Other frames direct the viewer’s perspective, too. The Food Evolution filmmakers say they interviewed 200 experts but the focus is almost entirely on whether or not GMO foods are safe to eat—and how the misinformation about food safety is stifling potentially lifesaving technology in other parts of the world. Because they were laser-focused on this narrow frame they left out valid arguments against the technology such as its role in exacerbating herbicide resistance in weeds as well as the politicized fights over whether glyphosate, the main herbicide connected to GMOs, causes cancer.

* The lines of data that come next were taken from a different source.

-- ==== Sys2Proof/Machine/Placement.lean ====
section
/-!
DEFINITION. The dispatcher (spec/02_execution_model.md R49, R50, spec/07_scheduling_and_ring_road.md R171, R176, R177), the end
of blocks and grids (spec/14_host_fabric_and_boot.md R400), the end of a kill (spec/17_traps_and_containment.md R445) and
launch records (R396, R446).
-/
namespace Sys2Proof.Machine

open Sys2Proof

/-! ### Rectangles (R49) -/

/-- The cells of the target of a migration in progress; they are kept for it. -/
def migCells (s : State) : List Nat :=
  match s.pkg.migBusy with
  | none => []
  | some b => rectCells s.pkg.migTo.1 s.pkg.migTo.2 (gridW (s.grid (s.block b).grid)) (gridH (s.grid (s.block b).grid))
/-- Whether a cell can take a block now; with `loose`, whether it could if every position that no halted block holds were
FREE (R177). A cell whose engine still runs operations of a block that has been killed takes none, nor does a cell that a migration is
on its way to.
(DEDUCED: notes/assumptions/81.md) -/
def cellOpen (s : State) (loose : Bool) (c : Nat) : Bool :=
  let x := s.cell c
  !x.fenced &&
    (match x.block with
      | none => loose || (x.jobs.isEmpty && !(migCells s).contains c)
      | some b => loose && decide ((s.block b).phase ≠ .halted ∧ (s.block b).phase ≠ .halting))
/-- The slot indices that the host has removed in none of some cells. -/
def commonSlots (s : State) (cs : List Nat) : List Nat :=
  (List.range 4).filter (fun k => cs.all (fun c => !(s.cell c).slotmask.getLsbD k))
def dieEnabled (s : State) (q d : Nat) : Bool := inMask (tget 0 s.pkg.lqcfg q) d
/-- The first rectangle for a block of a grid, and its slot indices. `kept` are positions that another claim holds. -/
def findRect (s : State) (g : Grid) (loose : Bool) (kept : Nat → Nat → Bool) : Option (Nat × Nat × List Nat) :=
  (List.range 4).findSome? fun d =>
    if !dieEnabled s g.prio d then none
    else (List.range 160).findSome? fun nw =>
      if 16 < nw % 16 + gridW g ∨ 10 < nw / 16 + gridH g then none
      else
        let cs := rectCells d nw (gridW g) (gridH g)
        if !cs.all (cellOpen s loose) then none
        else
          let ks := (commonSlots s cs).take (gridS g)
          if ks.length = gridS g ∧ !cs.any (fun c => ks.any (kept c)) then some (d, nw, ks) else none

/-! ### Claims (R177) -/

/-- Whether a claim of a block of a grid covers a position. -/
def claimHas (g : Grid) (cl : Nat × Nat × Nat × List Nat) (c k : Nat) : Bool :=
  (rectCells cl.2.1 cl.2.2.1 (gridW g) (gridH g)).contains c && cl.2.2.2.contains k
def retHas (s : State) (c k : Nat) : Bool :=
  match s.pkg.retClaim with | some r => claimHas (s.grid (s.block r.1).grid) r c k | none => false
def lauHas (s : State) (c k : Nat) : Bool :=
  match s.pkg.lauClaim with | some l => claimHas (s.grid l.1) l c k | none => false
/-- Positions kept from the block of the return claim, from the block of the launch claim, and from any other block: the
older claim holds what both cover. -/
def keptFromRet (s : State) (c k : Nat) : Bool := lauHas s c k && (!retHas s c k || !s.pkg.retOlder)
def keptFromLau (s : State) (c k : Nat) : Bool := retHas s c k && (!lauHas s c k || s.pkg.retOlder)
def keptFromAll (s : State) (c k : Nat) : Bool := retHas s c k || lauHas s c k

And during the documentary’s takedown of Charles Benbrook, the filmmakers chose to flash a New York Times article on the screen, which laid out the scientist’s ties to the organic industry. Although it is true Benbrook has had financial ties to the organic industry, painting him as a pure villain isn’t quite right. In reality, he uses real data in his work, unlike many other GMO critics, and his perspective on GMOs and herbicide use can be quite nuanced. The film also failed to mention the biotech industry has also faced criticism for financial ties with university scientists, which is covered in that same Times article. By isolating Benbrook, viewers might think the organic industry’s actions are uniquely egregious when in fact questionable behavior has occurred on both sides.
Island Earth, meanwhile, lacks follow-through. In one scene a tractor fitted with a row-crop sprayer applies pesticides on an open test field that belongs to Pioneer, which sells GMO seed. A local resident named Malia Chun gestures toward the field and says, “almost every resident” on a street nearby has cancer, suggesting a link. Chun also says she had her daughter’s hair tested for pesticides, which turned up evidence of 36 different chemicals, eight of which were “restricted use.”
It makes for a powerful narrative. But the filmmaker, Cyrus Sutton, doesn’t give the viewer any context as to how likely it is that these pesticides are linked to cancer or other health problems. There are no interviews with toxicologists, epidemiologists or risk experts. It’s not clear whether the pesticides in Chun’s daughter’s hair were present in harmful amounts. These are all starting points for worthy investigation but the way they are treated raises more questions than it answers. When asked about the claims his subjects make, Sutton says he “tried to portray people’s sentiments as accurately as I could. On the science side of things, I tried to understand and convey the nuances on the issue with the limited time and resources that I had.”
The problem is, the very nature of documentary films demands a narrow storytelling lens, and both films left out key context that would have made for a fuller—and more accurate—depiction of GMOs. If only Island Earth could have applied some of the scientific rigor from Food Evolution, and Food Evolution could have considered the broader implications of the GMO industry. Or, as Nathanael Johnson, a reporter at Grist who appears in both films, put it to me: “There’s probably a world in which some master documentarian would find a way to fuse these two [films] into something that was really solid.”
It may be an impossible task, but filmmakers eyeing the next generation of genetic technologies would do well to give audiences not only entertainment but also a story that captures more facets of their subject.